TASK: Among the entries, find the lines with the string "closed" and report them.

[DATASET EXCERPTS]

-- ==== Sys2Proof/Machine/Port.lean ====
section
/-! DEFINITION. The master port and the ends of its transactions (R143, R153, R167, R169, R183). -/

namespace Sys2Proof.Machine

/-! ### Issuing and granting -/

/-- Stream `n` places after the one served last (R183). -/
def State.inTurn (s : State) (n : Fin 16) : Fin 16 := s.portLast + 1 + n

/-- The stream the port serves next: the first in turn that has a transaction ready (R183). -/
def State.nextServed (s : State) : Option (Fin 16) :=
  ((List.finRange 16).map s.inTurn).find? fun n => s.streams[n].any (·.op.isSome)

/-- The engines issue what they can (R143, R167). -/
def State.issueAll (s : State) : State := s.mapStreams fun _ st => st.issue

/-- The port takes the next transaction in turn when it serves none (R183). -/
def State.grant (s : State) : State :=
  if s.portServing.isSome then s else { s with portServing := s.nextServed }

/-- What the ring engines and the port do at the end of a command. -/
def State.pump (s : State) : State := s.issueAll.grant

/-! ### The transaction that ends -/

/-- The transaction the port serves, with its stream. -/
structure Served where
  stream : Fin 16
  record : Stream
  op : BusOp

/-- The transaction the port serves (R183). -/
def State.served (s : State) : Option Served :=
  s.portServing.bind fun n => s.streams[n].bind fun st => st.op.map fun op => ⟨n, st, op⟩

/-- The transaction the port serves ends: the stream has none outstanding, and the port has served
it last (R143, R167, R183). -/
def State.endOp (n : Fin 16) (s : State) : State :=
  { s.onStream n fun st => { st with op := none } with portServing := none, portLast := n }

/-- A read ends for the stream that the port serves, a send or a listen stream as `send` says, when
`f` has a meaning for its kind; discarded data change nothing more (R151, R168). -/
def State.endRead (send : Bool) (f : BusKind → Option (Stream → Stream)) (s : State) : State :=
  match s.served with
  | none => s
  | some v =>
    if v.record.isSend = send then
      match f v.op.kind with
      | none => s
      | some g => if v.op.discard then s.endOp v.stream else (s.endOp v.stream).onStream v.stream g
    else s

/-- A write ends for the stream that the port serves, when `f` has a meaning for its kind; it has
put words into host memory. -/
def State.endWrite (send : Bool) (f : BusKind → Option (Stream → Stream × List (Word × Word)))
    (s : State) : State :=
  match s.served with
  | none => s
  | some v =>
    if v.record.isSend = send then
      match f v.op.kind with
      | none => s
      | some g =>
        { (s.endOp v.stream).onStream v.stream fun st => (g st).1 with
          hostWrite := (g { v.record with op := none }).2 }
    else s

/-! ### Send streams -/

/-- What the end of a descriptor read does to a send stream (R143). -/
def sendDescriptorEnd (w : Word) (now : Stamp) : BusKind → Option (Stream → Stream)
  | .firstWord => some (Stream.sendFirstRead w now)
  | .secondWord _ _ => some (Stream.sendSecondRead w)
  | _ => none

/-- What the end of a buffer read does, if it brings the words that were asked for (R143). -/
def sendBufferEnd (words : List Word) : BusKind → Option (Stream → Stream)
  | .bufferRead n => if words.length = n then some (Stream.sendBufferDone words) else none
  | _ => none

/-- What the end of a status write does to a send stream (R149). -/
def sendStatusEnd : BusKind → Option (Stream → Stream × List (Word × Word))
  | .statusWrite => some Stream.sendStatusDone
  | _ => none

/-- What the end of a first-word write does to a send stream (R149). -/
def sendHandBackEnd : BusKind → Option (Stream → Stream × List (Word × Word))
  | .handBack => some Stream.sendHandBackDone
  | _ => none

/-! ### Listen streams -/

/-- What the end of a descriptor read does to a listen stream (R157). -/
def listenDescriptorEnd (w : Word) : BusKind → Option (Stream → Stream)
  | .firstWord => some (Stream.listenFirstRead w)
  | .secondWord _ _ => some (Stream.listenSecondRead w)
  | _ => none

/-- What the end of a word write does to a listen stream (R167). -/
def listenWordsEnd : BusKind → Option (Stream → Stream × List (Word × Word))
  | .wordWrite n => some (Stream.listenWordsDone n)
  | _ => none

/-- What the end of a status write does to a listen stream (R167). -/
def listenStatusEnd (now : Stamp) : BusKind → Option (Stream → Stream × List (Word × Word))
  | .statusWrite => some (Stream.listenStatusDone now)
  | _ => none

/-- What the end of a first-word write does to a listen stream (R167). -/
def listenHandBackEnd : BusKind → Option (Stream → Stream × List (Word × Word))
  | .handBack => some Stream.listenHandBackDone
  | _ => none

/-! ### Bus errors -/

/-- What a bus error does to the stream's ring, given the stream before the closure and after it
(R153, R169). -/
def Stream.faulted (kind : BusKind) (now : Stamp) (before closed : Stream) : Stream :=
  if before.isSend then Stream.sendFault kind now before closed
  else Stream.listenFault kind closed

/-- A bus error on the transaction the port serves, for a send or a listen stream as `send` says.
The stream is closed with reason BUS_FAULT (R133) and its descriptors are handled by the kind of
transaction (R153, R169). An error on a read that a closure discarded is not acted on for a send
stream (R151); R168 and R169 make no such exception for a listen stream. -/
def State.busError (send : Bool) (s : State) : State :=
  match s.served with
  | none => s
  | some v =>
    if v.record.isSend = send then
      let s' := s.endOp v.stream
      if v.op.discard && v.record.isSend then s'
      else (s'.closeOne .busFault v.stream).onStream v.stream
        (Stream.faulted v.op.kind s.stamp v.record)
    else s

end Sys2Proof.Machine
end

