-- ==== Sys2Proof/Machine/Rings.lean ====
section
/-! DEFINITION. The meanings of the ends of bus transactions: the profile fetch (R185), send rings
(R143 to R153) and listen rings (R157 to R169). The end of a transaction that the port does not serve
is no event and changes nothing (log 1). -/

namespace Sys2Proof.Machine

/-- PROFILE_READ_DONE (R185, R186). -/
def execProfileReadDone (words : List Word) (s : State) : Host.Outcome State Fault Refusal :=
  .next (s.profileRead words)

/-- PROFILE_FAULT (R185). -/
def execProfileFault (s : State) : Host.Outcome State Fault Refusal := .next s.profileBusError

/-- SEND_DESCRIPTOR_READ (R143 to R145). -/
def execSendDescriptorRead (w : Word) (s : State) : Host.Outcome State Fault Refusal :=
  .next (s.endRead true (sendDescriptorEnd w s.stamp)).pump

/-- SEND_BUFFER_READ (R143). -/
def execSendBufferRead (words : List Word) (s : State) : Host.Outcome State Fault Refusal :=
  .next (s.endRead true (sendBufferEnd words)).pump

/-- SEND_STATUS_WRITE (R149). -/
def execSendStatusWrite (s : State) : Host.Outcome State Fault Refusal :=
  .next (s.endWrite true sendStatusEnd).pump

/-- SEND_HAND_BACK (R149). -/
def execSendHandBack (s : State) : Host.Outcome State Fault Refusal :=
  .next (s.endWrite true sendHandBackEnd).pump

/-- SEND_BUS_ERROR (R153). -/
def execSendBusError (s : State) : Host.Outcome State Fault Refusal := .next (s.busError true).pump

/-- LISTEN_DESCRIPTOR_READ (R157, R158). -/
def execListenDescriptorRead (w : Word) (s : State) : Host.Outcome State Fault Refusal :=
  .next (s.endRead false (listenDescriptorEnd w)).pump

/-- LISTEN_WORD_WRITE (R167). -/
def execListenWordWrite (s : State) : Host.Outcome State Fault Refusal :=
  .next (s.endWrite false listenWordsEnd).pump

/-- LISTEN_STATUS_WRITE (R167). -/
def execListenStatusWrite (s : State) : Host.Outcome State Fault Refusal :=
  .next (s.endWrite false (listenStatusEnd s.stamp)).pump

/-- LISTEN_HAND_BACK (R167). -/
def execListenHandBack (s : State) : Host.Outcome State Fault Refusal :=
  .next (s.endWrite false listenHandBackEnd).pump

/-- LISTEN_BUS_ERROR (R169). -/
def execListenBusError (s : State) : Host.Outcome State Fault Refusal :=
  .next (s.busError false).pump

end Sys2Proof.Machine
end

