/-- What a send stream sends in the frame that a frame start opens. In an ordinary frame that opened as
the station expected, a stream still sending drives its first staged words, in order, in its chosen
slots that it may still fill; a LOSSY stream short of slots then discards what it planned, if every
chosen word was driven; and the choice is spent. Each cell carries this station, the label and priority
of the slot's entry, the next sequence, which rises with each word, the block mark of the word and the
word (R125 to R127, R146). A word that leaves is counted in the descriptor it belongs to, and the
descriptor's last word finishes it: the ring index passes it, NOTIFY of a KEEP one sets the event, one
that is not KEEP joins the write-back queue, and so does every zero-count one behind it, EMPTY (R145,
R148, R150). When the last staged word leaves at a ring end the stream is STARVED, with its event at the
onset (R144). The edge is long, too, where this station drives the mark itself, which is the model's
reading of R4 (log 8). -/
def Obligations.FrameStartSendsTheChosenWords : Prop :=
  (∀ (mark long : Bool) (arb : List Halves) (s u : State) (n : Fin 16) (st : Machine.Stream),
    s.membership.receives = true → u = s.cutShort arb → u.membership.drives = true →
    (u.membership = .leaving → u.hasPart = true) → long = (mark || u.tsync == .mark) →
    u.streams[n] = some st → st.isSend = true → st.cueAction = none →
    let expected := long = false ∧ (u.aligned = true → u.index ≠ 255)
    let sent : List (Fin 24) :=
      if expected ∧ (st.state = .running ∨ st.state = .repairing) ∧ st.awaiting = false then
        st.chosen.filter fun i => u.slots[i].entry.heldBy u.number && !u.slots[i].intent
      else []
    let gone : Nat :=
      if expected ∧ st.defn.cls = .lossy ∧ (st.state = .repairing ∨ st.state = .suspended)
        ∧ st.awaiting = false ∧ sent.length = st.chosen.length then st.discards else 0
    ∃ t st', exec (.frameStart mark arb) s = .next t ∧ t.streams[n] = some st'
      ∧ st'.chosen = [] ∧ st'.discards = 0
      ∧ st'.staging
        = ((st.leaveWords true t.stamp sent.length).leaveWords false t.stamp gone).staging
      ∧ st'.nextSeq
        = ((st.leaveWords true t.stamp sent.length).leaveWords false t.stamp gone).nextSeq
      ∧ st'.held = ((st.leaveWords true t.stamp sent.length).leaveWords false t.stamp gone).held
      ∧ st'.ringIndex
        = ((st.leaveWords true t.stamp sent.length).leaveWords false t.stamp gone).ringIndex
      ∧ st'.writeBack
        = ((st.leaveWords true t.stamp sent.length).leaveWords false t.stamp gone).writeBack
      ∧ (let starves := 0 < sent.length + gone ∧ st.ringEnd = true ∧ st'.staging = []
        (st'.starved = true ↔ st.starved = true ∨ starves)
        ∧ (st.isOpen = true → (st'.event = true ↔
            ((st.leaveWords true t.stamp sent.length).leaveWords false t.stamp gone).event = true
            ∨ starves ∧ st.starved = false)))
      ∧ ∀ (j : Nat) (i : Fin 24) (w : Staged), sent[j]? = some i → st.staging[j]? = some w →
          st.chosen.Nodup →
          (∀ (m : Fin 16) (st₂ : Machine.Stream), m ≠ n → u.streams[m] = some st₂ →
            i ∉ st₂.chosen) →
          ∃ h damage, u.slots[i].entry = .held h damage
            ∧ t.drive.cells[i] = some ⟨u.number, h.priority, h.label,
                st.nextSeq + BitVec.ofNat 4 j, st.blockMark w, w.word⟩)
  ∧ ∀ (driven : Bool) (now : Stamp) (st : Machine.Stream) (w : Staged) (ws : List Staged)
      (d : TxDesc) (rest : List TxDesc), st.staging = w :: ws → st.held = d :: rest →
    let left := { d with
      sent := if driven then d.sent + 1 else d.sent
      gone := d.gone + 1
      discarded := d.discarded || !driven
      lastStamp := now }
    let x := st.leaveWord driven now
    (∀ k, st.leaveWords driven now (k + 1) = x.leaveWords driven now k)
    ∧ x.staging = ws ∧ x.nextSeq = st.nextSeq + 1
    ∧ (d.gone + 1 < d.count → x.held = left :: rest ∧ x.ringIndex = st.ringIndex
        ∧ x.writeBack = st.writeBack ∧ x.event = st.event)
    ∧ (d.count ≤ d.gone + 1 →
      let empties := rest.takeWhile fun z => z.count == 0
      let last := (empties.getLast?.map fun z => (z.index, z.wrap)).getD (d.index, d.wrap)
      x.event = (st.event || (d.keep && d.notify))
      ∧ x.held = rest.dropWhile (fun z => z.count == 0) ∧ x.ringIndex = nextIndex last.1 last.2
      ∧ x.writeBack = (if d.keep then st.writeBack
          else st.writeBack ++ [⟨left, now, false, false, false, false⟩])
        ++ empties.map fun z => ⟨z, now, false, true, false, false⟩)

[/DATASET EXCERPTS]

RESULT:
def Stream.faulted (kind : BusKind) (now : Stamp) (before closed : Stream) : Stream :=
  if before.isSend then Stream.sendFault kind now before closed
  else Stream.listenFault kind closed
The stream is closed with reason BUS_FAULT (R133) and its descriptors are handled by the kind of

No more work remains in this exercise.